§ PROBLEM REQUIREMENTS
Below are the entries. Transcribe exactly the lines from the one with "ten (nodeWord r)).isSome" through the one with "its node. -/", ends included, and leave out all others.

>>>

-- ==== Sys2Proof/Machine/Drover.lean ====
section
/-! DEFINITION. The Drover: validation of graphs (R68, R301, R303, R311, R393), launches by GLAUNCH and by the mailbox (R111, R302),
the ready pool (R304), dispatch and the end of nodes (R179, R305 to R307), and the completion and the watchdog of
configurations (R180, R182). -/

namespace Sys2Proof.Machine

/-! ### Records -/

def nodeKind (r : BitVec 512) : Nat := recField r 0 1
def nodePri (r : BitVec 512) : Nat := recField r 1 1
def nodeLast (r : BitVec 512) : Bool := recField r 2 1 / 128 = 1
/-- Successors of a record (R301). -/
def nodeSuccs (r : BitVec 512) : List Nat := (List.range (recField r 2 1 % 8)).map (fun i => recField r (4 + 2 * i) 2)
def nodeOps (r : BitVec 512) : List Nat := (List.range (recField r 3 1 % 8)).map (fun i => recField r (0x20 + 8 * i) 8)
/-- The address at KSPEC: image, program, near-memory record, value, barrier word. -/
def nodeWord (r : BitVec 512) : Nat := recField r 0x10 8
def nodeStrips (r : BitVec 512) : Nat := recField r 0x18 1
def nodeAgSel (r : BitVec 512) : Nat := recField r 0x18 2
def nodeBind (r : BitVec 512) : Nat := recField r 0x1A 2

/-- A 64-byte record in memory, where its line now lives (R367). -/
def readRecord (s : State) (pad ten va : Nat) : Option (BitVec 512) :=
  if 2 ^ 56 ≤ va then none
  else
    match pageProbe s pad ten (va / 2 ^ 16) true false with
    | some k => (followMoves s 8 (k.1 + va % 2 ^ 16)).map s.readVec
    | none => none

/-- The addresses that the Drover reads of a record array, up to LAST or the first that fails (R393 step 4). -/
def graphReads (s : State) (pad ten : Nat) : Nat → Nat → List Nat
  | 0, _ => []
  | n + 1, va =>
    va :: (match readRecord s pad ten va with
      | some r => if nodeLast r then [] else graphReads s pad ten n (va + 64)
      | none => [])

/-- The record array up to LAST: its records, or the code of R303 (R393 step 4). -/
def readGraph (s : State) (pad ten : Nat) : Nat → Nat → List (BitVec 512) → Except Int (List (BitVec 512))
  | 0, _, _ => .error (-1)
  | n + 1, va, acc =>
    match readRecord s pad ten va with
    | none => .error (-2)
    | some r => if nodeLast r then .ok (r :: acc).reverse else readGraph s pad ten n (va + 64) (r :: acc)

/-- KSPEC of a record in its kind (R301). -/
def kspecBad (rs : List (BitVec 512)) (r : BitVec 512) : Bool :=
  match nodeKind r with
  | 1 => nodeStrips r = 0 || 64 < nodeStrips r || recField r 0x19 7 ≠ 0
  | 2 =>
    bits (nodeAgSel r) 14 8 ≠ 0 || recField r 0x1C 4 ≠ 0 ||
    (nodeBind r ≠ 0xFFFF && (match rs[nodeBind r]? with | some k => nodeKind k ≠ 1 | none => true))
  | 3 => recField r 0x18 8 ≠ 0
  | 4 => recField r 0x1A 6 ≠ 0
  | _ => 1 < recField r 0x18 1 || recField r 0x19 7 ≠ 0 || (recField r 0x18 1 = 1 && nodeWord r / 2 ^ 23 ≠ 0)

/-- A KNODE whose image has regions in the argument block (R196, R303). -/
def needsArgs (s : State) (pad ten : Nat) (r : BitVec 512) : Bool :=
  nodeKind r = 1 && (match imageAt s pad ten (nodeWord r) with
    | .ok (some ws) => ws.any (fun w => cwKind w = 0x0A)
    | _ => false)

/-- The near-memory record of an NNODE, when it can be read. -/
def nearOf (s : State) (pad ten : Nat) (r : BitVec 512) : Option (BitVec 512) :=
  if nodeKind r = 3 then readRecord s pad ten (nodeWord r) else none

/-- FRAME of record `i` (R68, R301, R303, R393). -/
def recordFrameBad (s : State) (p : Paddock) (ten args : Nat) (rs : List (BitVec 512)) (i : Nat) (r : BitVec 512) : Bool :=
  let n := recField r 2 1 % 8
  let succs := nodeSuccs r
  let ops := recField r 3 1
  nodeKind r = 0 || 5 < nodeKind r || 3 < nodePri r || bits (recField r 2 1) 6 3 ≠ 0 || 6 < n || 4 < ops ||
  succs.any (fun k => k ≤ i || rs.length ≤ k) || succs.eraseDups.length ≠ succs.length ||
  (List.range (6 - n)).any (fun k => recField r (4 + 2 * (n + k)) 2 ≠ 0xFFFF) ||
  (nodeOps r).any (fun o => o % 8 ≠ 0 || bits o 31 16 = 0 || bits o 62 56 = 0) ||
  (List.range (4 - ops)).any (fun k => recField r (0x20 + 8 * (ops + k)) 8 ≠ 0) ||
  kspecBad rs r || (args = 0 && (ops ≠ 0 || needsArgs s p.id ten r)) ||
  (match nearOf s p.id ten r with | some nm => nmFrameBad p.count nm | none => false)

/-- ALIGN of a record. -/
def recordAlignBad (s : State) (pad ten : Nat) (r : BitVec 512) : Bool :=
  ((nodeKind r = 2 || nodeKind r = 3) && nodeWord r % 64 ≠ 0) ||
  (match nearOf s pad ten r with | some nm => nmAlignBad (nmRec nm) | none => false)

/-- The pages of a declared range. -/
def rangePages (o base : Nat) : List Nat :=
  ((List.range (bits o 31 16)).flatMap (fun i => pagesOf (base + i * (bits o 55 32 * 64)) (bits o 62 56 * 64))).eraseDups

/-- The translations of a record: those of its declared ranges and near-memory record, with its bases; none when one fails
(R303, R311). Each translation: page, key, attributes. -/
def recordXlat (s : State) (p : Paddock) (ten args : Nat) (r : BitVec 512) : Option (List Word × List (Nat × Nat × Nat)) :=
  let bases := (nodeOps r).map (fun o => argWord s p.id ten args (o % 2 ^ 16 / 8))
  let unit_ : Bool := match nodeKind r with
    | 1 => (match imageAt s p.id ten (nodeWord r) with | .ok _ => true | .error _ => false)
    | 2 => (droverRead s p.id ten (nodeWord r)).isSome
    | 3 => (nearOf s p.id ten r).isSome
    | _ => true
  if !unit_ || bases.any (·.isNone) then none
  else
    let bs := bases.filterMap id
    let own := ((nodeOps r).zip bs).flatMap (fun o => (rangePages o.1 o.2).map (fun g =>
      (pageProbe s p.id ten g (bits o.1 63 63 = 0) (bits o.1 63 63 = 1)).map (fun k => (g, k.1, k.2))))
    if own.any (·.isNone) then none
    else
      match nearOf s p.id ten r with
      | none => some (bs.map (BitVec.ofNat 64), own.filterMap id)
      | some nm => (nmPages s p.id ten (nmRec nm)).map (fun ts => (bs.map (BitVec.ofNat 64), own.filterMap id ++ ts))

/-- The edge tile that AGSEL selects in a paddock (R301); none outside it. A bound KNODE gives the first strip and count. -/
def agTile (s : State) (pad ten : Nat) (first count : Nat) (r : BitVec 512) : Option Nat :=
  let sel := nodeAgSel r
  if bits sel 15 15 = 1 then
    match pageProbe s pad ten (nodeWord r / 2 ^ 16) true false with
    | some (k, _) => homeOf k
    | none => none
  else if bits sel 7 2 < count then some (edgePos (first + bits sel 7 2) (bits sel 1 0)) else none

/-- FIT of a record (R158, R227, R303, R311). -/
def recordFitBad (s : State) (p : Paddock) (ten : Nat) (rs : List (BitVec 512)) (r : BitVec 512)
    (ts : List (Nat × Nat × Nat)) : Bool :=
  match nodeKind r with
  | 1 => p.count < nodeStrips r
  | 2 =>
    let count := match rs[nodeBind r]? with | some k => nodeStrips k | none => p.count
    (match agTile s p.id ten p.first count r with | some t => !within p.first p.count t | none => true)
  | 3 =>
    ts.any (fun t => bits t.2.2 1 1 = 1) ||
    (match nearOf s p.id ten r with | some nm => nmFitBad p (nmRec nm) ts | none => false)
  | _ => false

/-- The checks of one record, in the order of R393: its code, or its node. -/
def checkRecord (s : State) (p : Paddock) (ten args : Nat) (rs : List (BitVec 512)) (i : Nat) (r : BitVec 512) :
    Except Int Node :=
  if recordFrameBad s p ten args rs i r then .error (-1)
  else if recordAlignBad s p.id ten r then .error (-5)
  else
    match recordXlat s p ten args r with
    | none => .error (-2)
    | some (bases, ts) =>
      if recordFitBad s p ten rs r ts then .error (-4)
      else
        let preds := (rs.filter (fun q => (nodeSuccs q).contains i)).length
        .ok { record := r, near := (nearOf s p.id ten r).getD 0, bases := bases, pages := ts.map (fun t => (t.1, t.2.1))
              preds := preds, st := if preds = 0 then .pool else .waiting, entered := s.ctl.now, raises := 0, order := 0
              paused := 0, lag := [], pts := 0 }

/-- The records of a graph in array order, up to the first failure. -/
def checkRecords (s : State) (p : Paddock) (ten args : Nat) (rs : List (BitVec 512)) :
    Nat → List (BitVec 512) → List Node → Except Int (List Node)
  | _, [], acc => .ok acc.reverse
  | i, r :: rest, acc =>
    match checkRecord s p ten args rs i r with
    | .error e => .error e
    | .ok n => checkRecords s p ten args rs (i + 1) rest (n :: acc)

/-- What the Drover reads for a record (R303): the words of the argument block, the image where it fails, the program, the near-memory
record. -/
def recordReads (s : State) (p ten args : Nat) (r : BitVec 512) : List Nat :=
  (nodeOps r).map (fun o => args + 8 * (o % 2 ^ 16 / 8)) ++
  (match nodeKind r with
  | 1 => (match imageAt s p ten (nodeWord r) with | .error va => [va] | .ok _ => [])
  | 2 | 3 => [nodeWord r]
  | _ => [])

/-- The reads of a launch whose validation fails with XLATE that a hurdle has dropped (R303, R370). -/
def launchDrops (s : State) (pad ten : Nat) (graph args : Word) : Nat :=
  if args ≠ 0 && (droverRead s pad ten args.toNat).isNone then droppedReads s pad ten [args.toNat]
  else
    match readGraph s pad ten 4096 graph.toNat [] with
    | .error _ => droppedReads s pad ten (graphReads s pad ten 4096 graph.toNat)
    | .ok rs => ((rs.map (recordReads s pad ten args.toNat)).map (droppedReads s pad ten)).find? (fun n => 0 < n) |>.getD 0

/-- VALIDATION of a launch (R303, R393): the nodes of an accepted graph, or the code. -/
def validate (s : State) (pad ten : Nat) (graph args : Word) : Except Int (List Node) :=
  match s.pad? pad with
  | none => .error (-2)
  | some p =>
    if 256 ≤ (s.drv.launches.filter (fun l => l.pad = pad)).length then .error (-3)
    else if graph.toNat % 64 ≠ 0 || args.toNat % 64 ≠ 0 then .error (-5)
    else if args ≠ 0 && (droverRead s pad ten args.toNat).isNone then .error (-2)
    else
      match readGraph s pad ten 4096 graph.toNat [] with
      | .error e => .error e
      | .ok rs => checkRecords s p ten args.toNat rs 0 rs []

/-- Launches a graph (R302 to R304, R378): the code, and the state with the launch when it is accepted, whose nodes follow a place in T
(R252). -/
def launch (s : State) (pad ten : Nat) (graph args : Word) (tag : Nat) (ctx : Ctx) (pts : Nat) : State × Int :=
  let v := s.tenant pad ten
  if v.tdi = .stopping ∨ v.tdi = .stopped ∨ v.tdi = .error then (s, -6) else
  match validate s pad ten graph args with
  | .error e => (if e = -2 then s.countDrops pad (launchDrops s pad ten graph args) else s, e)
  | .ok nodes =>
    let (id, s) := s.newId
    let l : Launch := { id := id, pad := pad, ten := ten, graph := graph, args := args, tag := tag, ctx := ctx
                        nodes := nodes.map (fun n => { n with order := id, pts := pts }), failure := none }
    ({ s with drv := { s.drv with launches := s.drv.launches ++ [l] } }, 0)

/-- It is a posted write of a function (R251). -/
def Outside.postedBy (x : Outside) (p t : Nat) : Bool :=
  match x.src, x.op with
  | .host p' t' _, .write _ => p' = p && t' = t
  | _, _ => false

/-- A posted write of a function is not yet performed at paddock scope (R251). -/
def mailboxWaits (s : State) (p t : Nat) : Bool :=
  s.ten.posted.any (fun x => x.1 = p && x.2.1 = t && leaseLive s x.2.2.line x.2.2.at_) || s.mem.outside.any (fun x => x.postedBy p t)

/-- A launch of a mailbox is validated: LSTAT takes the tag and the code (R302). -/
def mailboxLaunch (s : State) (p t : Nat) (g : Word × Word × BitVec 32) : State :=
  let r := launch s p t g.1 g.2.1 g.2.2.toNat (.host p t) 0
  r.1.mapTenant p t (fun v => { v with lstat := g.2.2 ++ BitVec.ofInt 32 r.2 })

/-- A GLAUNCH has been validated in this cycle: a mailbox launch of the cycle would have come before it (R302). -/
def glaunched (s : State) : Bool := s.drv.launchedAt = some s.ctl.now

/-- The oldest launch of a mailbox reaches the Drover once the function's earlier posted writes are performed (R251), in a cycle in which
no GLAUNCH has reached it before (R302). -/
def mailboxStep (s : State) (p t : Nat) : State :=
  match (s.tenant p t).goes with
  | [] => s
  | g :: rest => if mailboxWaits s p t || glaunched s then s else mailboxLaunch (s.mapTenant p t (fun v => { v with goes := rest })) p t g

<<<

§ THE ANSWER
    | 2 => (droverRead s p.id ten (nodeWord r)).isSome
    | 3 => (nearOf s p.id ten r).isSome
    | _ => true
  if !unit_ || bases.any (·.isNone) then none
  else
    let bs := bases.filterMap id
    let own := ((nodeOps r).zip bs).flatMap (fun o => (rangePages o.1 o.2).map (fun g =>
      (pageProbe s p.id ten g (bits o.1 63 63 = 0) (bits o.1 63 63 = 1)).map (fun k => (g, k.1, k.2))))
    if own.any (·.isNone) then none
    else
      match nearOf s p.id ten r with
      | none => some (bs.map (BitVec.ofNat 64), own.filterMap id)
      | some nm => (nmPages s p.id ten (nmRec nm)).map (fun ts => (bs.map (BitVec.ofNat 64), own.filterMap id ++ ts))

/-- The edge tile that AGSEL selects in a paddock (R301); none outside it. A bound KNODE gives the first strip and count. -/
def agTile (s : State) (pad ten : Nat) (first count : Nat) (r : BitVec 512) : Option Nat :=
  let sel := nodeAgSel r
  if bits sel 15 15 = 1 then
    match pageProbe s pad ten (nodeWord r / 2 ^ 16) true false with
    | some (k, _) => homeOf k
    | none => none
  else if bits sel 7 2 < count then some (edgePos (first + bits sel 7 2) (bits sel 1 0)) else none

/-- FIT of a record (R158, R227, R303, R311). -/
def recordFitBad (s : State) (p : Paddock) (ten : Nat) (rs : List (BitVec 512)) (r : BitVec 512)
    (ts : List (Nat × Nat × Nat)) : Bool :=
  match nodeKind r with
  | 1 => p.count < nodeStrips r
  | 2 =>
    let count := match rs[nodeBind r]? with | some k => nodeStrips k | none => p.count
    (match agTile s p.id ten p.first count r with | some t => !within p.first p.count t | none => true)
  | 3 =>
    ts.any (fun t => bits t.2.2 1 1 = 1) ||
    (match nearOf s p.id ten r with | some nm => nmFitBad p (nmRec nm) ts | none => false)
  | _ => false

/-- The checks of one record, in the order of R393: its code, or its node. -/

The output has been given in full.